BackupCoop

UPDATE (1/4/2014)

Crashplan has been working ok, but it still has some rough spots and flakes. It occasionally just gets stuck and there is no obvious reason why. Reboot sometimes fixes it, but not always. I really want to find a rock solid backup so I never have to think about it again.

New year, so i decided to try BackBlaze. I *love* thier writeup on hard drive reliability. It is nice to see that they think hard about this stuff.  Thier pricing model is also very generous at $5/mo for unlimited size.

Unfortunately Backblaze disapointed me. The user interface is very simple - too simple infact. There is no way to figure out what is going wrong when something goes wrong. It gives very unhelpful feedback. Unpausing a backup that had been pause for a week give the message "All files backed up", which can not be true. Ocassional;ly it would popup a box saying "Subscription expired" and take me to web web page showing my non-expired supscription. Argh.

But the real deal breaker came when I went to restore an older version of my Outlook PST file - - which is the most important and most freqently updated local file on my system - and found that it was not in the BackBlaze system at all. 

A search for "Outlook" in BackBlaze's support system brings up a page that assures...

Will Backblaze backup my email?

Yes, Backblaze will backup your email if it is locally stored on your computer.

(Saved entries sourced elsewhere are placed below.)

/-- A LEDGER request the warden holds (R164, R341): its SEQ, or the error that refuses it (Table AUD-5), and the input block
with its poisoned byte ranges. -/
structure LedgerReq where
  seq   : W64
  err   : Byte
  core  : CoreIx
  task  : TaskIx
  cmd   : Nat
  slot  : SlotIx
  block : List Byte
  bad   : List (Nat × Nat)
  buf   : W64
  size  : Nat
  pnum  : Nat
  deriving DecidableEq, Repr

/-- The AUD block. -/
structure Aud where
  keyOk    : Bool := true
  lastErr  : Byte := 0
  pend     : List LedgerReq := []
  seq      : W64 := 0
  signed   : Nat := 0
  label    : W32 := 0
  pnum     : W32 := 0
  launch   : W64 := 0
  cseq     : W64 := 0
  cairn    : W128 := 0
  thr      : W128 := 0
  inexact0 : Nat := 0
  ovf0     : Nat := 0
  ok       : W64 := 0
  bad      : W64 := 0
  refused  : W64 := 0
  deriving DecidableEq, Repr

/-- A fault log entry (Table FLT-2), with the time it was written (R475). -/
structure LogEntry where
  gcnt    : W64
  rtc     : W64
  code    : BitVec 16
  srcKind : Byte
  srcId   : Byte
  pnum    : W32
  data    : List Byte
  rep     : W32
  eseq    : W32
  at_     : Nat
  deriving DecidableEq, Repr

/-- The FLT block and the log on the standby rail. `log` is newest first, at most 8,192 entries. -/
structure Flt where
  log      : List LogEntry := []
  wr       : W64 := 0
  cfg      : W32 := 0x13C
  service  : BitVec 10 := 0
  coalesced : W64 := 0
  skew     : W64 := 0
  member   : W64 := 0
  lastMsix : Vector (Option Nat) 2 := Vector.replicate 2 none
  held     : Vector Bool 2 := Vector.replicate 2 false
  lastAuto : Option Nat := none
  /-- a cause of R481 that has not reset the module yet, and the cores whose policy contention this pitch logged (R479) -/
  autoCause : Bool := false
  clkLog   : List CoreIx := []
  deriving DecidableEq, Repr

/-- An image of the configuration memory, by what the warden finds in it (R431 to R435): the fields of its header, whether its base
signature verifies with the key of the OTP hash, the bytes of its boot configuration, and whether a record of its journal fails its
tag. -/
structure NvmImage where
  magic   : Nat := 0x4D564E48
  format  : Nat := 1
  baseLen : Nat := 0
  baseOk  : Bool := true
  gen     : Nat := 0
  version : Nat := 0
  config  : List Byte := []
  journalBad : Bool := false
  deriving DecidableEq, Repr

/-- The configuration memory and the standby-rail record of the warden: images, journal, OTP floor, defects (R431 to R437). -/
structure Nvm where
  images    : Vector NvmImage 2 := Vector.replicate 2 {}
  vfloor    : Nat := 0
  keySlots  : Vector (List Byte) 4 := Vector.replicate 4 []
  cfgGen    : Nat := 0
  testCores : BitVec 256 := 0
  testDead  : List FieldIx := []
  testBundle : List (FieldIx × DirIx × Fin 9) := []
  /-- rows mapped out at manufacture, with their banks, whose spares they use (R242, R437) -/
  testRows  : List (Nat × Nat) := []
  binX      : Bool := false
  badCores  : BitVec 256 := 0
  badRouters : List FieldIx := []
  mapOut    : List (Nat × Nat) := []
  spareOut  : List Nat := []
  mapped    : List Nat := []
  seqMark   : Option Nat := none
  fails     : Nat := 0
  lockEnd   : Nat := 0
  lockLen   : Nat := 0
  shutCause : BitVec 2 := 0
  shutSrc   : Byte := 0
  epoch     : BitVec 16 := 0
  deriving DecidableEq, Repr

/-- The pins the module samples (R503 to R507) and the input voltage's state (R426, R438). -/
structure Pins where
  slotId  : BitVec 4 := 0
  slotPar : Bool := false
  mrstN   : Bool := true
  ejectN  : Bool := true
  thermtripN : Bool := true
  inputOk : Bool := true
  msixEn  : Vector Bool 2 := Vector.replicate 2 true
  deriving DecidableEq, Repr

/-- What the module sends outside (the model's own record, newest last): read results, session messages, MSI-X,
link packets, host-tier traffic. -/
inductive Out where
  | readData (p : Path) (off : BitVec 26) (v : W32)
  | unsupported (p : Path)
  | msix (port : PortIx) (vec : Nat)
  | session (p : SessPath) (bs : List Byte)
  | link (g : GroupIx) (s : SubIx) (p : LinkPacket)
  | team (g : GroupIx) (s : SubIx) (dst : Nat) (m : TeamMsg)
  | management (g : GroupIx) (s : SubIx) (body : List Byte)
  | hostRead (port : PortIx) (addr : W64) (len : Nat)
  | hostWrite (port : PortIx) (addr : W64) (bs : List Byte)
  | replay (g : GroupIx) (s : SubIx) (frm : BitVec 12) (pkts : List LinkPacket)
  deriving DecidableEq, Repr

/-- The whole machine. -/
structure State where
  mem     : Memory := {}
  cores   : Vector Core 256 := Vector.replicate 256 {}
  fields  : Vector Field 64 := Vector.replicate 64 {}
  mesh    : List Transit := []
  /-- copies of multicast packets on their way to the routers of their rectangle (R41) -/
  mcast   : List McastCopy := []
  /-- requests answered "destination parked", which their issuers hold and send again (R56, R414) -/
  held    : List MeshPacket := []
  ctl     : List CtlTransit := []
  links   : Vector LinkGroup 14 := Vector.replicate 14 {}
  fab     : Fab := {}
  intk    : Intake := {}
  grd     : Grd := {}
  pit     : Pit := {}
  glb     : Glb := {}
  cfg     : Cfg := {}
  rtc     : Rtc := {}
  pwr     : Pwr := {}
  memu    : MemUnit := {}
  aud     : Aud := {}
  flt     : Flt := {}
  nvm     : Nvm := {}
  pins    : Pins := {}
  /-- latched high words and pending low words, per path and offset of the low word (R8 to R11) -/
  latch   : List (Path × BitVec 26 × W32) := []
  low     : List (Path × BitVec 26 × W32) := []
  out     : List Out := []
  /-- the model's own clock in ns since power was applied, and its counter of free values (log entry 5) -/
  now     : Nat := 0
  freeCtr : Nat := 0
  /-- the commands that wait, first in, first out -/
  pending : List Instr := []
  deriving DecidableEq, Repr
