/-- R142, R227: `n` bytes at `off` lie inside the carrel and its attributes grant the access. -/
def Carrel.admits (k : Carrel) (a : Acc) (off n : Nat) : Bool :=
  k.valid && (match a with
    | .read => k.rd
    | .write => k.wr
    | .reduce => k.red)
    && decide (k.base.toNat + off + n ≤ k.bound.toNat + 1)

/-! ## Counters of completion (R72, R73, R137) -/

/-- A counter raised by `v`, saturating (R73, R137). -/
def satAdd (x : W32) (v : Nat) : W32 :=
  if x.toNat + v < 2 ^ 32 then x + BitVec.ofNat 32 v else BitVec.allOnes 32

/-- Commands held in a queue. -/
def Task.queue (t : Task) (q : Queue) : List QEntry :=
  match q with
  | .mat => t.mat
  | .vec => t.vec
  | .str => t.str
  | .ctl => t.ctl

/-- A queue replaced. -/
def Task.setQueue (t : Task) (q : Queue) (es : List QEntry) : Task :=
  match q with
  | .mat => { t with mat := es }
  | .vec => { t with vec := es }
  | .str => { t with str := es }
  | .ctl => { t with ctl := es }

/-- The QUEUE code of Table CMD-15. -/
def queueCode : Queue → BitVec 2
  | .mat => 0
  | .vec => 1
  | .str => 2
  | .ctl => 3

/-- A command of a task context by its id. -/
def Task.cmd? (t : Task) (id : Nat) : Option Cmd := t.cmds.find? fun c => c.id == id

/-- A command of a task context rewritten. -/
def Task.modCmd (t : Task) (id : Nat) (f : Cmd → Cmd) : Task :=
  { t with cmds := t.cmds.map fun c => if c.id == id then f c else c }

/-- The gang in a slot. -/
def Core.gang? (k : Core) (g : SlotIx) : Option Gang := k.gangs.find? fun x => x.slot == g

/-- The gang in a slot rewritten. -/
def Core.modGang (k : Core) (g : SlotIx) (f : Gang → Gang) : Core :=
  { k with gangs := k.gangs.map fun x => if x.slot == g then f x else x }

/-! ## Paths -/

/-- The counter index of a path (R497): A, B, sessions, warden. -/
def pathIx : Path → Fin 4
  | .hostA => 0
  | .hostB => 1
  | .session _ => 2
  | .warden => 3

/-- A host port path. -/
def isHost : Path → Bool
  | .hostA => true
  | .hostB => true
  | _ => false

/-- A path of class S: a session or the warden (Table CSR-2). -/
def classS (p : Path) : Bool := !isHost p

/-- BAR 0 of the host ports is ready (R441). -/
def State.barReady (s : State) : Bool := s.glb.phase != .warden && s.glb.phase != .nvm

/-- Whether a path can reach CSR space now: host ports once BAR 0 is ready, sessions while open, the warden outside its own reset
(R441, R454, R461). -/
def State.pathOpen (s : State) (p : Path) : Bool :=
  match p with
  | .hostA => s.barReady
  | .hostB => s.barReady
  | .session i => (s.cfg.sessions[i]).isSome
  | .warden => s.glb.wardenUp

/-- A path's CFG_CTL.VIEW (R447). -/
def State.viewOf (s : State) (p : Path) : Bool := s.cfg.view.contains p

/-- The configuration a path sees. -/
def State.seen (s : State) (p : Path) : ConfigSet := if s.viewOf p then s.cfg.shadow else s.cfg.active

/-- PIT_TEAM fields (Table PIT-7). -/
def teamNo (w : W32) : Nat := bits w.toNat 28 4
def teamMember (w : W32) : Nat := bits w.toNat 24 4
def teamLead (w : W32) : Nat := bits w.toNat 20 4
def teamRoot (w : W32) : Nat := bits w.toNat 16 4
def teamAlt (w : W32) : Nat := bits w.toNat 12 4
def teamSize (w : W32) : Nat := bits w.toNat 7 5

/-- The hold quantum in ns (Table PIT-6). -/
def holdQuantum (w : W32) : Nat := 1000 * max 50 (min 1000 (bits w.toNat 22 10))

/-- The module is the lead of the team it captured (R317, Table PIT-8). -/
def State.isLead (s : State) : Bool := teamLead s.cfg.active.team == s.glb.modIx.val

/-- The module leads the run in progress. -/
def State.leadsRun (s : State) : Bool := teamLead s.pit.teamRun == s.glb.modIx.val

/-- The team's modules in member order (R319): the chain group's list, or this module alone. -/
def imageTeam (im : TopoImage) (me : Nat) : List Nat :=
  match im.groups.find? fun g => g.role == 1 && g.nmem == im.teamSize with
  | some g => g.members
  | none => [me]

/-- Modules of a list that are not absent. -/
def presentOf (absent : BitVec 16) (ms : List Nat) : List Nat := ms.filter fun m => !absent.getLsbD m

end Sys2Proof.Machine
end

Email applications like Outlook, Outlook Express, Apple Mail, Entourage, Thunderbird, Eudora will all have their email backed up.


 Also, Backblaze will only backup the difference to the email database (PST, DBX, Database, etc.) and will NOT re-upload the entire email database.

Maybe my backup My backup Maybe The app window was clear in its message...

ALL FILES ARE BACKED UP

Further, the app's "What is being backed up link?" brings you to a page with the title "Backblaze backs up all your data". Yet, clearly all my data was NOT backed up.

An email to BackBlaze support got a swift reply stating...

Backblaze cannot open files that are open, so if you are leaving your PST file open at all times Backblaze will never be able to back it up.

Wow. The failure here is not that BackBlaze can not backup open files (although it really should). The failure is that it told me that it backed up all my files, but in fact did not. There is no way I could have know that my data was not actually being backed up if I had not happened to check.

Siliently not backing up data while explicitly stating that all data is backed up is about the biggest failure a backup program can have (short of deleting your local data!). You really need to trust your backup provider, and a huge mistake like this is just incompatable with my trust.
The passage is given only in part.